- _TASK PROMPT_: When the line with "-- One theorem" appears below, start repeating lines exactly, and keep going through the line with "3 changed. -/"; add nothing outside that span.
[DATA SHOWN]
-- ==== Sys2Proof/Tests/Slice0.lean ====
section
/-! SUPPORT. Tests of one step each, with results taken from the manual's rules and worked examples, and for every statement
with hypotheses a state that meets them. -/

namespace Sys2Proof.Machine.Tests

-- One theorem at a time: each asks the kernel, and many at once would take a thread each.
set_option Elab.async false

/-! ## Small states -/

/-- The part in service under the default profile, with no module present. -/
def calm : State := { State.reset with loader := { State.reset.loader with load := none, everLoaded := true } }

/-- The part in service with cage 3 changed. -/
def cageIn (f : Cage → Cage) : State := calm.modCage 3 f

/-- A cage with a module in a cage state. -/
def inState (st : CageState) (c : Cage) : Cage := { c with mpres := true, seq := { c.seq with state := st } }

/-- The state after a command that answers one. -/
def after (r : Result) : State :=
  match r with
  | .next s => s
  | _ => calm

/-- Cage 3 after a command. -/
def then3 (i : Instr) (s : State) : Cage := (after (exec i s)).cage 3

/-- A transaction in hand at a stage, with a treatment and an offset. -/
def hand (t : Treatment) (st : Stage) (offset : Option Byte) : InHand :=
  { addressByte := some 0xA0, toModule := true, treatment := t, stage := st, refSheet := 16, offset := offset, data := [],
    sheetSelect := none, upperBytes := 0, nacked := false, place := .closed, served := false }

/-- A read of the module address in hand. -/
def readHand (t : Treatment) : InHand := { hand t .data none with addressByte := some 0xA1 }

/-- Cage 3 in a state with a transaction in hand, its relay state given. -/
def handIn (st : CageState) (relay : RelayState) (h : InHand) : State :=
  cageIn fun c => { inState st c with gate := { c.gate with relay := relay, inHand := some h, stallUse := .upstream } }

/-- A context of channel 2 with cage 3 and this work in hand. -/
def ctxOf (w : ChanWork) : ChannelCtx :=
  { cage := 3, stage := .replay, segIndex := 0, recIndex := 0, pass := .write, retriesUsed := 0, totalRetries := 0,
    replayed := 0, work := w, path := .completion, retry := .inHand, pointed := false, stuck := .none }

/-- Cage 3 in RESTORE on channel 2, with this context and the cage changed. -/
def restoreIn (x : ChannelCtx) (f : Cage → Cage) : State :=
  (cageIn fun c => f (inState .restore c)).modChannel 2 fun h => { h with ctx := some x, delayRunning := true }

/-- The capture table of the worked capture sequence (2.13). -/
def table : List Rule :=
  [{ area := .sheets 16 17, lo := 128, hi := 191, action := .record, verify := true, postDelay := 0 },
   { area := .sheets 16 16, lo := 192, hi := 192, action := .marker, verify := false, postDelay := 5 },
   { area := .base, lo := 122, hi := 123, action := .intercept, verify := false, postDelay := 0 }]

/-- A record of sheet 16 from a start position. -/
def rec16 (start : Nat) (data : List Byte) (rule : Nat) (kind : Kind) : Record :=
  { area := .sheet 16, start := start, data := data, rule := rule, kind := kind }

/-- A profile with the table of 2.13. -/
def withTable (s : State) : State :=
  { s with loader := { s.loader with profile := { s.loader.profile with rules := table } } }

/-- The records put into the slots from 0 on, with syndrome 0. -/
def stored (s : State) (rs : List Record) : State :=
  { s with store := { s.store with slots := rs.zipIdx.map fun p => (p.2, Slot.of p.1 none) } }

/-- A LIVE cage 3 whose open segment holds the records, with this quota, under the table of 2.13. -/
def holding (quota : Nat) (rs : List Record) : State :=
  stored (withTable (cageIn fun c => { inState .live c with
    journal := { c.journal with opened := List.range rs.length, quota := quota } })) rs

/-! ## WellFormed smoke: ill-formed commands are refused -/

theorem test_illFormed_refused_beyond_16 : (Instr.recordWriteEnd 0 (.refused 16)).wellFormed = false := by decide
theorem test_illFormed_answer_beyond_24 :
    (Instr.verifyReadEnd 0 [.taken (List.replicate 25 0)]).wellFormed = false := by decide
theorem test_illFormed_attempt_answer : (Instr.probeStepComplete 0 [.taken [], .refused 16]).wellFormed = false := by decide
theorem test_illFormed_carried : (Instr.bootTimeout 0 (some (.refused 16))).wellFormed = false := by decide
theorem test_illFormed_flash :
    (Instr.resetProfileLoadEnd (List.replicate 210 0)).wellFormed = false := by decide +kernel
theorem test_illFormed_reload : (Instr.reloadLoadEnd (List.replicate 210 0)).wellFormed = false := by decide +kernel
theorem test_illFormed_waited : (Instr.upstreamStall 0 false 256).wellFormed = false := by decide
theorem test_illFormed_free : (Instr.busFreeInterval 0 256).wellFormed = false := by decide
theorem test_illFormed_held : (Instr.cclHoldExpiry 0 256).wellFormed = false := by decide
theorem test_illFormed_known_code : (Instr.unknownDirectiveCode 0 0x0B none).wellFormed = false := by decide
theorem test_wellFormed_unknown_code : (Instr.unknownDirectiveCode 0 0x0C none).wellFormed = true := by decide
/-- No row of the table gives bits, so no word spells a command. -/
theorem test_decode_none : decodeTableWord 32 0xFFFFFFFF = none := by decide

/-! ## Transactions and cursors (1.2, 1.4) -/

/-- 1.2, second write: [250, 10 bytes] on sheet v targets 250–255, then 128–131. -/
theorem test_targets_wrap_into_window :
    (targets 9 250 (List.replicate 10 0)).map Target.position = [250, 251, 252, 253, 254, 255, 128, 129, 130, 131] := by
  decide
/-- 1.2, first write: [120, 12 bytes] with v at position 125 leaves (v, 132). -/
theorem test_write_selects_sheet :
    ({ sheet := some 3, pointer := some 40 } : ModCursor).wrote 120 [1, 2, 3, 4, 5, 77, 7, 8, 9, 10, 11, 12] =
      { sheet := some 77, pointer := some 132 } := by decide
/-- 1.2, third write: [124, 4 bytes] NACKed at its third byte leaves (w, 126). -/
theorem test_refused_write_selects_sheet :
    ({ sheet := some 77, pointer := some 132 } : ModCursor).account (.write 124 [1, 0x55, 3, 4]) (.refused 2) =
      { sheet := some 0x55, pointer := some 126 } := by decide
/-- 1.4: the cursor return from (16, 192) toward (17, 3) sends [125, 17], then [3]. -/
theorem test_return_selects_then_points :
    (Access.ret { sheet := 17, pointer := 3 }).next { sheet := some 16, pointer := some 192 } false = .select 17 ∧
    (Access.ret { sheet := 17, pointer := 3 }).run { sheet := some 16, pointer := some 192 } false false
        [.taken [], .taken []] =
      { modc := { sheet := some 17, pointer := some 3 }, ended := .done [], rest := [], progress := true } := by decide

/-! ## Capture (2.13, 2.14) -/

/-- 2.13 step f: [186, 10 bytes] gives C 186–191 and the marker D 192. -/
theorem test_resolve_step_f :
    resolve table 16 186 [1, 2, 3, 4, 5, 6, 7, 8, 9, 10] =
      [rec16 186 [1, 2, 3, 4, 5, 6] 0 .plain, rec16 192 [7] 1 .marker] := by decide
/-- 2.13 step g: of [120, 12 bytes] only 128–131 are journaled, on the old sheet. -/
theorem test_resolve_step_g :
    resolve table 16 120 [1, 2, 3, 4, 5, 17, 7, 8, 9, 10, 11, 12] = [rec16 128 [9, 10, 11, 12] 0 .plain] := by decide
/-- 2.13 step d: [133, 2 bytes] splits A 130–137; A′ keeps the slot, A″ follows it, B is appended. -/
theorem test_capture_splits :
    let s := (holding 64 [rec16 130 [0, 1, 2, 3, 4, 5, 6, 7] 0 .plain]).capture 3 16 133 [8, 9]
    (s.cage 3).journal.opened = [0, 1, 2] ∧
    (s.cage 3).journal.opened.map s.recordIn =
      [rec16 130 [0, 1, 2] 0 .plain, rec16 135 [5, 6, 7] 0 .plain, rec16 133 [8, 9] 0 .plain] := by decide +kernel
/-- 2.13 step c: the marker closes the open segment and an empty one follows. -/
theorem test_capture_marker_closes :
    let s := (holding 64 [rec16 130 [0] 0 .plain]).capture 3 16 192 [1]
    (s.cage 3).journal.closed = [[0, 1]] ∧ (s.cage 3).journal.opened = [] := by decide +kernel
/-- 2.14: with quota 4, a split and a new record would make 5; the journal is SPILLED as it was. -/
theorem test_capture_spills :
    let s0 := holding 4 [rec16 130 [0, 1, 2, 3, 4, 5, 6, 7] 0 .plain, rec16 192 [1] 0 .plain, rec16 150 [2] 0 .plain]
    let s := s0.capture 3 16 132 [8, 9]
    (s.cage 3).journal.state = .spilled ∧ s.store = s0.store ∧ s.notice.queue.length = 2 := by decide +kernel
/-- 10.4 steps 3 and 7: a syndrome of one bit is CORRECTED, of two bits UNCORRECTABLE. -/
theorem test_classes : classify 0x01 = .corrected ∧ classify 0x03 = .uncorrectable ∧ classify 0 = .clean := by decide
/-- 10.4 step 2: the pending mask 0x01 goes to the record written, and is then absent. -/
theorem test_mask_goes_to_first_record :
    let s := ((holding 64 []).modJournal 3 fun j => { j with mask := some 0x01 }).capture 3 16 140 [1, 2, 3, 4]
    (SlotMem.read s.store.slots 0).syndrome = 0x01 ∧ (s.cage 3).journal.mask = none := by decide +kernel
/-- 10.4 step 7: coalescing over an uncorrectable record abandons the capture; the journal is DAMAGED, with one fault. -/
theorem test_uncorrectable_damages :
    let s0 := holding 64 [rec16 160 [1, 2, 3] 0 .plain]
    let s1 := s0.modSlots fun m => SlotMem.write m 0 { SlotMem.read m 0 with syndrome := 0x03 }
    let s := s1.capture 3 16 162 [9]
    (s.cage 3).journal.state = .damaged ∧ s.store = s1.store ∧
      s.log.first.map FaultEntry.kind = some .uncorrectable := by decide +kernel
[/DATA SHOWN]
- _ANSWER SECTION_:
-- One theorem at a time: each asks the kernel, and many at once would take a thread each.
set_option Elab.async false

/-! ## Small states -/

/-- The part in service under the default profile, with no module present. -/
def calm : State := { State.reset with loader := { State.reset.loader with load := none, everLoaded := true } }

/-- The part in service with cage 3 changed. -/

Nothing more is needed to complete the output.